Representing Europeans takes a fresh and
quizzical look at the problems facing the European Union. Bringing decades of
experience to bear on the deep, structural problems currently facing the EU,
Richard Rose spells out why it can no longer carry on with integration by
stealth. Extraordinary challenges — such as saving the Eurozone and maintaining
the free movement of peoples — now impose high-profile economic and political
costs. These create huge political strains which EU institutions struggle to
cope with. Rose shows the ways in which Europe's institutions do and do not
represent its citizens, sometimes equally and sometimes unequally. This
threatens worse crises of EU authority because people retain the power as
national citizens to protest against their government making commitments in
Brussels that they do not accept. The book's pragmatic approach rejects the
assumption that more European integration is the solution for all of Europes
problems. Likewise, it rejects UK withdrawal from the European Union because
Britain cannot stop the world and get off. Instead, it suggests a pragmatic
approach that asks about proposals emanating from Brussels: What problem does it
address? How will this policy work? What are its visible costs and benefits?
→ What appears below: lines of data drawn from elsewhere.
-- ==== Sys2Proof/Config.lean ====
section
/-!
DEFINITION. What the spec leaves to the implementation or leaves open.  Every constant here has no body, so no proof
can rest on its value.  A value that may differ each time it is asked for is a constant applied to the state's running
counter (log entry 1).
-/
namespace Sys2Proof.Config

/-- One open bit, fresh for each value of the counter (R13, R46, R216, R266, R275). -/
opaque freeBit : Nat → Bool
/-- One open word, fresh for each value of the counter: what a peer's memory holds when a load reads it (R33), the
carry vector of a raw Basin element (R72), an unstated result. -/
opaque freeWord : Nat → Word
/-- The cycles that pass in one step of the model (R159); the spec fixes no count. -/
opaque stepCycles : Nat → Nat
/-- The home slice on the holding die of an HBM line (R243). -/
opaque homeHbm : Nat → BitVec 4
/-- The home slice among all 256 of an LPDDR6 or host line: die and quad (R243). -/
opaque homeAny : Nat → BitVec 8
/-- Which of its die's two stacks holds a granule of HBM (R243). -/
opaque stackOf : Nat → Bool
/-- The last bit of an approximate operation: which result within the bound of R56 (operation, operand, candidate). -/
opaque approx : Nat → Word → Word
/-- Whether a signature is that of a hash under the fused key: ECDSA P-384 (R423). -/
opaque signed (hash : List Byte) (signature : Nat) : Bool
/-- Whether the signature of a firmware image, whose layout the spec does not give, verifies (R407, R425). -/
opaque signedImage : List Byte → Bool
/-- The lowest package version the fuses accept (R423). -/
opaque minVersion : Nat
/-- Whether a host link reports AtomicOp completer support (R265). -/
opaque linkAtomics : Bool → Bool
/-- The port of the network by which a core's packet comes (R396, R399). -/
opaque portIn : Nat → Nat
/-- The hash of a target address that spreads peer traffic over the ports that are up (R402). -/
opaque portHash : Nat → Nat
/-- Whether the pod switches reach a module (R402). -/
opaque reachable : Nat → Bool

end Sys2Proof.Config
end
Instead of 'one size fits all' policies being imposed on 27 diverse countries,
Rose recommends that enhanced European cooperation should be based on coalitions
of the willing. Moreover, the active use of pan-European referendums on major
reforms can test popular commitment to EU treaties that permanently advance
European integration. Both European federalists and diehard Eurosceptics will
alternately agree and disagree with the argument of this book. But they cannot
ignore the challenge it raises to pay more attention to the concerns of the half
a billion Europeans whom they claim to represent.